/-- What was written through some entries goes home: dirty lines and partials of the clusters, and dirty lines of stash banks. -/
def pushTranslated (st : State) (l : List TlbEntry) : State :=
  let mine {α : Type} (m : AMap α) : List Nat := (m.map (·.1)).filter (translatedBy l)
  let st := st.cores.foldl (fun st p =>
    ((p.2.stash.map (·.1)).filter (fun key => translatedBy l (key / 16))).foldl (fun st key => stashPush st p.1 key) st) st
  st.clusters.foldl (fun st p =>
    (mine p.2.partials).foldl (fun st line => dropPartial st p.1 line)
      ((mine p.2.lines).foldl (fun st line => pushLine st p.1 line) st)) st

/-- Whether an access that an entry of some kind translated is still on its way: a store (R352), the name write of a HINGEST
(R282). -/
def storesAway (st : State) (p : TlbEntry → Bool) : Bool :=
  st.cores.any (fun c => c.2.buffer.any (fun e => (e.away.bind (·.entry)).any p)) ||
    (st.threads ++ st.saved).any (fun t => t.2.leases.any (fun l => l.2.ops.any (fun o => o.nameEntry.any p)))

/-- Every load in flight has been performed. -/
def settleAll (st : State) : State :=
  let done (th : Thread) : Thread := { th with producers := th.producers.map (fun p => { p with late := none }) }
  { st with threads := st.threads.map (fun p => (p.1, done p.2)), saved := st.saved.map (fun p => (p.1, done p.2)) }

/-- An invalidation of the entries that satisfy a test, once every access they translated has been performed at its home: loads in
flight are, and none where a store is still on its way. -/
def invalidate (st : State) (p : TlbEntry → Bool) : Option State :=
  let l := entriesOf st p
  if storesAway st p then none else some (dropEntries (pushTranslated (settleAll st) l) p)

/-! ## Host accesses (R37, R78, R354, R403) -/

/-- Whether a host access to a byte of this module is refused: it lies in an enabled CAR store, or, for a write, in a range. -/
def hostBarred (m : Module) (write : Bool) (pa : Nat) : Bool :=
  ownRange m pa && (inCar m pa || (write && (inCrange m pa).isSome))

/-- The lines that n bytes touch. -/
def linesOf (pa n : Nat) : List Nat := ((List.range n).map (fun i => (pa + i) / 64)).eraseDups

/-- The host fabric's copy of a line after a host write (R70): a host cache that held a module line holds it in M, and the
bridge no longer holds a host line. -/
def hostOwns (st : State) (line : Nat) : State :=
  let b := st.bridge
  if ownLine st line then
    if (look b.hostHeld line).isSome then { st with bridge := { b with hostHeld := put b.hostHeld line .modified } } else st
  else { st with bridge := { b with held := del b.held line } }

/-- A host write of some bytes: dropped in the lines that a CAR store or a range refuses, else performed at the bridge, stamped
and noticed (R241). -/
def hostWrite (st : State) (pa : Nat) (data : List Byte) : State :=
  let m := st.module
  let n := data.length
  if bar2Range m pa then
    queueWrite st (pa - m.bar2.toNat) n (BitVec.ofNat 512 (ofLanes 8 (data.map (·.toNat)))) true st.bridge.hostClock
  else
    let (bad, good) := (linesOf pa n).partition (fun l => hostBarred m true (64 * l))
    let mem := data.zipIdx.foldl (fun mem p => if bad.contains ((pa + p.2) / 64) then mem else memSet mem (pa + p.2) p.1) st.mem
    let st := { st with mem := mem, bridge := { st.bridge with refusedHost := !bad.isEmpty } }
    good.foldl (fun st line =>
      let (st, wts) := stampHome (hostOwns st line) line st.bridge.hostClock
      let st := { st with bridge := { st.bridge with hostClock := max st.bridge.hostClock wts } }
      wakeWords st 0 ((wordKeys pa n).filter (fun w => w / 16 == line)) wts) st

/-- A host read: its bytes become the answer, and the host learns of their write times. A range's line is combined first; a
CAR store's line answers poisoned, and so does a read of a line with an uncorrectable error, one that the combine has met too. -/
def hostRead (st : State) (pa n : Nat) : State :=
  let m := st.module
  if bar2Range m pa then
    let l := queueRead st (pa - m.bar2.toNat) n
    { st with bridge := { st.bridge with refusedHost := false, answer := (List.range n).map (byteAt l) } }
  else if (linesOf pa n).any (fun l => hostBarred m false (64 * l)) then
    { st with bridge := { st.bridge with refusedHost := true } }
  else
    let st := (linesOf pa n).foldl (fun st line =>
      let st := match (if ownRange m (64 * line) then inCrange m (64 * line) else none) with
        | some r => combineLine st r 0 line st.bridge.hostClock allClusters
        | none => st
      { st with bridge := { st.bridge with hostClock := max st.bridge.hostClock (homeTimes st line).wts } }) st
    if (linesOf pa n).any (fun l => st.bridge.poisoned.contains l) then { st with bridge := { st.bridge with refusedHost := true } }
    else { st with bridge := { st.bridge with refusedHost := false, answer := (List.range n).map (fun i => memByte st.mem (pa + i)) } }

/-- TRANSLATION_FILL (R14). A returned translation is installed and wakes its waiters. -/
def execTranslationFill (pasid : BitVec 20) (va : BitVec 64) (resp : FillResponse) (st : State) : Host.Outcome State Fault Refusal :=
  if st.bridge.misses.any (fun m => m.pasid == pasid && m.page == pageOf va) then .next (fill st pasid va resp)
  else disabled "TRANSLATION_FILL"

/-- PRG_RESPONSE (R19). A host Page Request Group response posts fault-completion notices. -/
def execPrgResponse (pasid : BitVec 20) (page : BitVec 64) (ok : Bool) (st : State) : Host.Outcome State Fault Refusal :=
  let l := st.bridge.pageRequests
  let mine (r : BitVec 20 × Nat × Bool) : Bool := r.1 == pasid && r.2.1 == pageOf page
  if l.any mine then
    let st := { st with bridge := { st.bridge with pageRequests := l.filter (fun r => !mine r) } }
    .next (nextPageRequest (pageRelease (pageNotices st pasid (pageOf page) ok) pasid (pageOf page) ok))
  else disabled "PRG_RESPONSE"

/-- ATS_INVALIDATION (R20). The host invalidates translations; completion waits for affected accesses. -/
def execAtsInvalidation (pasid : BitVec 20) (base : BitVec 64) (bytes : Nat) (st : State) : Host.Outcome State Fault Refusal :=
  match invalidate st (fun e => e.pasid == pasid && decide (e.page < base.toNat + bytes) &&
      decide (base.toNat < e.page + pageBytes e.size)) with
  | some st' =>
    let mine (x : Waiter × BitVec 20 × Nat) : Bool := x.2.1 == pasid && decide (base.toNat ≤ x.2.2 + 4095) && decide (x.2.2 < base.toNat + bytes)
    .next { st' with cores := st'.cores.map (fun p => (p.1, { p.2 with absent := p.2.absent.filter (fun x => !mine x) })) }
  | none => disabled "ATS_INVALIDATION"

/-- CLOCK_AGEING (R60). Every core logical clock advances one tick per 4,096 cycles. -/
def execClockAgeing (st : State) : Host.Outcome State Fault Refusal :=
  .next ((List.range Config.cores).foldl (fun st c => st.setCore c { st.core c with clock := (st.core c).clock + 1 }) st)

/-- CLUSTER_LINE_EVICTION (R67). A cluster cache evicts a line, pushing its dirty bytes. -/
def execClusterLineEviction (cl : BitVec 5) (line : Nat) (st : State) : Host.Outcome State Fault Refusal :=
  if (look (st.cluster cl.toNat).lines line).isSome then .next (dropLine st cl.toNat line)
  else disabled "CLUSTER_LINE_EVICTION"

/-- PARTIAL_EVICTION (R75). An evicted commutative partial is combined with memory. -/
def execPartialEviction (cl : BitVec 5) (line : Nat) (st : State) : Host.Outcome State Fault Refusal :=
  match look (st.cluster cl.toNat).partials line, inCrange st.module (64 * line) with
  | some _, some _ => .next (dropPartial st cl.toNat line)
  | _, _ => disabled "PARTIAL_EVICTION"

/-- BRIDGE_EVICTION (R63). The bridge cache evicts a line to LPDDR6, raising memory time; a host line goes back to the host. -/
def execBridgeEviction (line : Nat) (st : State) : Host.Outcome State Fault Refusal :=
  if (look st.bridge.homes line).isSome then .next (evictHome st line) else disabled "BRIDGE_EVICTION"

/-- What a host cache holds of a line after a snoop asked for it, and what its holder keeps (R70). -/
def Moesi.shared? : Option Moesi → Moesi
  | some .modified | some .owned => .owned
  | some .exclusive | some .shared => .shared
  | none => .exclusive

•••••

* _What the task asks_
In the listing above, find the line containing "def pushTranslated (st" and the line containing "a range. -/", then repeat those two lines and everything between them exactly.

* _Solved problem_
def pushTranslated (st : State) (l : List TlbEntry) : State :=
  let mine {α : Type} (m : AMap α) : List Nat := (m.map (·.1)).filter (translatedBy l)
  let st := st.cores.foldl (fun st p =>
    ((p.2.stash.map (·.1)).filter (fun key => translatedBy l (key / 16))).foldl (fun st key => stashPush st p.1 key) st) st
  st.clusters.foldl (fun st p =>
    (mine p.2.partials).foldl (fun st line => dropPartial st p.1 line)
      ((mine p.2.lines).foldl (fun st line => pushLine st p.1 line) st)) st

/-- Whether an access that an entry of some kind translated is still on its way: a store (R352), the name write of a HINGEST
(R282). -/
def storesAway (st : State) (p : TlbEntry → Bool) : Bool :=
  st.cores.any (fun c => c.2.buffer.any (fun e => (e.away.bind (·.entry)).any p)) ||
    (st.threads ++ st.saved).any (fun t => t.2.leases.any (fun l => l.2.ops.any (fun o => o.nameEntry.any p)))

/-- Every load in flight has been performed. -/
def settleAll (st : State) : State :=
  let done (th : Thread) : Thread := { th with producers := th.producers.map (fun p => { p with late := none }) }
  { st with threads := st.threads.map (fun p => (p.1, done p.2)), saved := st.saved.map (fun p => (p.1, done p.2)) }

/-- An invalidation of the entries that satisfy a test, once every access they translated has been performed at its home: loads in
flight are, and none where a store is still on its way. -/
def invalidate (st : State) (p : TlbEntry → Bool) : Option State :=
  let l := entriesOf st p
  if storesAway st p then none else some (dropEntries (pushTranslated (settleAll st) l) p)

/-! ## Host accesses (R37, R78, R354, R403) -/

/-- Whether a host access to a byte of this module is refused: it lies in an enabled CAR store, or, for a write, in a range. -/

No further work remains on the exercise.